Monday, February 10, 2014


Housing Outlook 2014: 10 Predictions From The Experts
In 2013, the housing recovery was a welcome bright spot for the economy: prices were shooting up, fewer homeowners were underwater, and builder confidence was finally on the upswing. It’s looking like 2014 should be another good year for housing–mostly. Here are ten things housing experts expect to see in 2014:
1. More homes will be available
Short supply drove rapid price increases at the beginning of 2013, but watch for that to change next year. notes that the inventory (homes available for purchase) shortage began to soften in February. New construction and rising prices should bring more homes, both new and old, on to the market in 2014, helping inventory return to traditional levels.

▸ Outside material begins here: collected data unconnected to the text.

-- ==== Sys2Proof/Laws/GoesMemory.lean ====
section
/-! SUPPORT. What the shared operations do to a state (State.Goes): the registers, queues, memory, glaze and gesso.
Each lemma covers every state, and an operation that answers a state beside a result or not at all has its lemma for every answer. -/

namespace Sys2Proof.Machine

/-! ### Machine/Ops.lean -/

theorem State.wrN_goes {s : State} {f : RegField} {i n : Nat} : s.Goes (State.wrN s f i n) := by
  unfold State.wrN
  with_reducible repeat' first
    | exact Goes.refl _ | assumption | fail_if_no_progress extract_lets +onlyGivenNames x | apply Goes.snoc State.wr_goes

theorem State.set1_goes {s : State} {f : RegField} {i : Nat} : s.Goes (State.set1 s f i) := by
  unfold State.set1
  with_reducible repeat' first
    | exact Goes.refl _ | assumption | fail_if_no_progress extract_lets +onlyGivenNames x | apply Goes.snoc State.wr_goes

theorem State.clr_goes {s : State} {f : RegField} {i : Nat} : s.Goes (State.clr s f i) := by
  unfold State.clr
  with_reducible repeat' first
    | exact Goes.refl _ | assumption | fail_if_no_progress extract_lets +onlyGivenNames x | apply Goes.snoc State.wr_goes

theorem State.flag_goes {s : State} {f : RegField} {i : Nat} {b : Bool} : s.Goes (State.flag s f i b) := by
  unfold State.flag
  with_reducible repeat' first
    | exact Goes.refl _ | assumption | fail_if_no_progress extract_lets +onlyGivenNames x | apply Goes.snoc State.wr_goes

theorem State.bump_goes {s : State} {f : RegField} {i n : Nat} : s.Goes (State.bump s f i n) := by
  unfold State.bump
  with_reducible repeat' first
    | exact Goes.refl _ | assumption | fail_if_no_progress extract_lets +onlyGivenNames x | apply Goes.snoc State.wr_goes

theorem State.draw_goes {s : State} : s.Goes (State.draw s).2 := by
  unfold State.draw
  with_reducible repeat' first
    | exact Goes.refl _ | assumption | fail_if_no_progress extract_lets +onlyGivenNames x | apply Goes.ite | split
    | dsimp -zeta only [Acc.state, Head?.state, Prep.state] | fail_if_no_progress apply Goes.record
theorem State.draw_goes_eq {s : State} {rb0 : Val} {rt : State} (hF : State.draw s = (rb0, rt)) : s.Goes rt := by
  unfold State.draw at hF
  revert hF
  with_reducible repeat' first
    | (rintro ⟨⟩) | exact Goes.refl _ | assumption | fail_if_no_progress extract_lets +onlyGivenNames x | apply Goes.ite | split
    | dsimp -zeta only [Acc.state, Head?.state, Prep.state] | fail_if_no_progress apply Goes.record

theorem State.setIsland_goes {s : State} {i st : Nat} : s.Goes (State.setIsland s i st) := by
  unfold State.setIsland
  with_reducible repeat' first
    | exact Goes.refl _ | assumption | fail_if_no_progress extract_lets +onlyGivenNames x | apply Goes.snoc State.wrN_goes
    | apply Goes.ite

theorem State.wellWrite_goes {s : State} {d : Dpa} {bs : List Byte} : s.Goes (s.wellWrite d bs) :=
  Goes.of_mem rfl rfl rfl (State.wf_wellWrite d bs)

theorem State.journal_goes {s : State} {ty source : Nat} {payload : List Byte}
    : s.Goes (State.journal s ty source payload) := by
  unfold State.journal
  with_reducible repeat' first
    | exact Goes.refl _ | assumption | fail_if_no_progress extract_lets +onlyGivenNames x | apply Goes.snoc State.bump_goes
    | apply Goes.snoc State.set1_goes | apply Goes.ite | split | dsimp -zeta only [Acc.state, Head?.state, Prep.state]
    | fail_if_no_progress apply Goes.record

theorem State.errorSummary_goes {s : State} {source : Nat} {code : Code} {cause dpa : Nat}
    : s.Goes (State.errorSummary s source code cause dpa) := by
  unfold State.errorSummary
  with_reducible repeat' first
    | exact Goes.refl _ | assumption | fail_if_no_progress extract_lets +onlyGivenNames x | apply Goes.snoc State.journal_goes
    | apply Goes.ite | split | dsimp -zeta only [Acc.state, Head?.state, Prep.state] | fail_if_no_progress apply Goes.record

theorem State.eccLog_goes {s : State} {c : Nat} {e : LogEntry} : s.Goes (State.eccLog s c e) := by
  unfold State.eccLog
  with_reducible repeat' first
    | exact Goes.refl _ | assumption
    | ((fail_if_no_progress extract_lets +onlyGivenNames x);
        refine Goes.cut (t := x) ?_ fun hx => ?_; (on_goal 1 => dsimp -zeta only [x]; clear x); on_goal 2 => clear_value x)
    | fail_if_no_progress extract_lets +onlyGivenNames x | apply Goes.snoc State.errorSummary_goes
    | apply Goes.snoc State.bump_goes | apply Goes.snoc State.set1_goes | apply Goes.snoc State.wrN_goes
    | apply Goes.snoc State.wr_goes | (apply Goes.when; on_goal 2 => intro u) | apply Goes.ite | split

theorem State.setBox_goes {s : State} {m : Nat} {b : Mailbox} : s.Goes (State.setBox s m b) := by
  unfold State.setBox
  with_reducible repeat' first
    | exact Goes.refl _ | assumption | fail_if_no_progress extract_lets +onlyGivenNames x | apply Goes.snoc State.wrN_goes
    | apply Goes.ite | split | dsimp -zeta only [Acc.state, Head?.state, Prep.state] | fail_if_no_progress apply Goes.record

theorem State.mailDiscard_goes {s : State} {m : Nat} {q : Option Nat} : s.Goes (State.mailDiscard s m q) := by
  unfold State.mailDiscard
  with_reducible repeat' first
    | exact Goes.refl _ | assumption
    | ((fail_if_no_progress extract_lets +onlyGivenNames x);
        refine Goes.cut (t := x) ?_ fun hx => ?_; (on_goal 1 => dsimp -zeta only [x]; clear x); on_goal 2 => clear_value x)
    | fail_if_no_progress extract_lets +onlyGivenNames x | apply Goes.snoc State.bump_goes | apply Goes.snoc State.clr_goes
    | apply Goes.snoc State.set1_goes | apply Goes.ite | split

theorem State.mailArrive_goes {s : State} {m : Nat} {w : Word32} {q : Option Nat} : s.Goes (State.mailArrive s m w q) := by
  unfold State.mailArrive
  with_reducible repeat' first
    | exact Goes.refl _ | assumption | fail_if_no_progress extract_lets +onlyGivenNames x
    | apply Goes.snoc State.mailDiscard_goes | apply Goes.snoc State.setBox_goes | apply Goes.ite

theorem State.post_goes {s : State} {m : Nat} {w : Word32} {q : Option Nat} : s.Goes (State.post s m w q) := by
  unfold State.post
  with_reducible repeat' first
    | exact Goes.refl _ | assumption
    | ((fail_if_no_progress extract_lets +onlyGivenNames x);
        refine Goes.cut (t := x) ?_ fun hx => ?_; (on_goal 1 => dsimp -zeta only [x]; clear x); on_goal 2 => clear_value x)
    | fail_if_no_progress extract_lets +onlyGivenNames x | apply Goes.snoc State.mailArrive_goes
    | apply Goes.snoc State.bump_goes | apply Goes.snoc State.clr_goes | apply Goes.ite | split
    | dsimp -zeta only [Acc.state, Head?.state, Prep.state] | fail_if_no_progress apply Goes.record

theorem State.mailTake_goes {s : State} {m : Nat} {rb0 : Word32} {rt : State} (hF : State.mailTake s m = some (rb0, rt))
    : s.Goes rt := by
  unfold State.mailTake at hF
  revert hF
  with_reducible repeat' first
    | (rintro ⟨⟩) | exact Goes.refl _ | assumption | fail_if_no_progress extract_lets +onlyGivenNames x
    | apply Goes.snoc State.setBox_goes | apply Goes.snoc State.clr_goes | apply Goes.ite | split

theorem State.setWo_goes {s : State} {f : RegField} {i : Nat} {q : List Val} : s.Goes (State.setWo s f i q) := by
  unfold State.setWo
  with_reducible repeat' first
    | exact Goes.refl _ | assumption
    | ((fail_if_no_progress extract_lets +onlyGivenNames x);
        refine Goes.cut (t := x) ?_ fun hx => ?_; (on_goal 1 => dsimp -zeta only [x]; clear x); on_goal 2 => clear_value x)
    | fail_if_no_progress extract_lets +onlyGivenNames x | apply Goes.snoc State.wrN_goes | apply Goes.ite | split
    | dsimp -zeta only [Acc.state, Head?.state, Prep.state] | fail_if_no_progress apply Goes.record

theorem State.woTake_goes {s : State} {f : RegField} {i : Nat} {v : Val} {rt : State} (hF : State.woTake s f i v = some rt)
    : s.Goes rt := by
  unfold State.woTake at hF
  revert hF
  with_reducible repeat' first
    | (rintro ⟨⟩) | exact Goes.refl _ | assumption | fail_if_no_progress extract_lets +onlyGivenNames x
    | apply Goes.snoc State.setWo_goes | apply Goes.ite | split

theorem State.woPush_goes {s : State} {f : RegField} {i : Nat} {v : Val} : s.Goes (State.woPush s f i v) := by
  unfold State.woPush
  with_reducible repeat' first
    | exact Goes.refl _ | assumption | fail_if_no_progress extract_lets +onlyGivenNames x | apply Goes.snoc State.setWo_goes
    | apply Goes.ite | split | dsimp -zeta only [Acc.state, Head?.state, Prep.state] | fail_if_no_progress apply Goes.record

theorem State.woRun_goes {s : State} {f : RegField} {i : Nat} {v : Val} {busy : Bool} {go : State → State}
    (hgo : ∀ (a0 : State), State.Goes a0 (go a0)) : s.Goes (State.woRun s f i v busy go) := by
  unfold State.woRun
  with_reducible repeat' first
    | exact Goes.refl _ | assumption | fail_if_no_progress extract_lets +onlyGivenNames x | apply Goes.snoc State.woPush_goes
    | (apply Goes.snoc (State.woTake_goes (hF := by assumption))) | apply Goes.snoc (hgo _) | apply Goes.ite | split

/-! ### Machine/Queues.lean -/

theorem State.setRing_goes {s : State} {q : QId} {r : Ring} : s.Goes (State.setRing s q r) := by
  unfold State.setRing
  with_reducible repeat' first
    | exact Goes.refl _ | assumption | fail_if_no_progress extract_lets +onlyGivenNames x | apply Goes.ite | split
    | dsimp -zeta only [Acc.state, Head?.state, Prep.state] | fail_if_no_progress apply Goes.record

theorem State.qSummary_goes {s : State} {q : QId} : s.Goes (State.qSummary s q) := by
  unfold State.qSummary
  with_reducible repeat' first
    | exact Goes.refl _ | assumption | fail_if_no_progress extract_lets +onlyGivenNames x | apply Goes.snoc State.flag_goes
    | apply Goes.ite | split

theorem State.qRefresh_goes {s : State} {q : QId} : s.Goes (State.qRefresh s q) := by
  unfold State.qRefresh
  with_reducible repeat' first
    | exact Goes.refl _ | assumption | fail_if_no_progress extract_lets +onlyGivenNames x | apply Goes.snoc State.wrN_goes
    | apply Goes.ite

theorem State.qBusy_goes {s : State} {q : QId} {b : Bool} : s.Goes (State.qBusy s q b) := by
  unfold State.qBusy
  with_reducible repeat' first
    | exact Goes.refl _ | assumption | fail_if_no_progress extract_lets +onlyGivenNames x | apply Goes.snoc State.qRefresh_goes
    | apply Goes.snoc State.setRing_goes

theorem State.qHalt_goes {s : State} {q : QId} {code : Code} : s.Goes (State.qHalt s q code) := by
  unfold State.qHalt
  with_reducible repeat' first
    | exact Goes.refl _ | assumption | fail_if_no_progress extract_lets +onlyGivenNames x | apply Goes.snoc State.qSummary_goes
    | apply Goes.snoc State.set1_goes | apply Goes.snoc State.wrN_goes | apply Goes.snoc State.wr_goes

theorem State.qOverrun_goes {s : State} {q : QId} : s.Goes (State.qOverrun s q) := by
  unfold State.qOverrun
  with_reducible repeat' first
    | exact Goes.refl _ | assumption | fail_if_no_progress extract_lets +onlyGivenNames x | apply Goes.snoc State.qHalt_goes
    | apply Goes.snoc State.setRing_goes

Online real estate database Zillow predicts rates will hit 5% by the end of 2014–well up from the 4′s and 3′s of late, but still well within normal levels. New Fed Reserve chief Janet Yellen is expected to continue Ben Bernanke’s policy of keeping mortgage rates low by buying blocks of mortgage-backed securities, but the Fed’s bond-buying taper could push rates higher. “While this will make homes more expensive to finance – the monthly payment on a $200,000 loan will rise by roughly $160 – it’s important to remember that mortgage rates in the 5 percent range are still very low,” says Erin Lantz, Zillow’s director of mortgages. Really. “Prior to the Federal Reserve’s 2008 decision to buy $85 billion in debt per month, the 36-year average was 9.2%, and never below 5.8%,” notes Glen Kelman, CEO of Redfin.

Zillow: National mortgage rates, 30-year, fixed-rate
3. Mortgages will be easier to get 
“The silver lining to rising interest rates is that getting a loan will be easier,” says Lantz. “Rising rates means lenders’ refinance business will dwindle, forcing them to compete for buyers by potentially loosening their lending standards.”
4. Home prices will rise 3%
Redfin and Zillow are predicting that home prices will rise between 3% and 5% in 2014. For comparison’s sake, 2013 saw jumps of 5% nationally, with increases of more than 20% in some hot spots. “These gains, while beneficial in many ways, were also unsustainable and well above historic norms for healthy, balanced markets,” says Dr. Stan Humphries, Zillow’s chief economist. “This year, home value gains will slow down significantly because of higher mortgage rates, more expensive home prices, and more supply created by fewer underwater homeowners and more new construction.”
5. Fewer homeowners will be underwater
Rising prices helped 2.5 million homeowners with underwater mortgages regain positive equity status during the second quarter of 2013, according to By Q3, a CoreLogic report found that about 6.4 million homes were still in negative equity at the end of Q3. Watch for that number to shrink in 2014.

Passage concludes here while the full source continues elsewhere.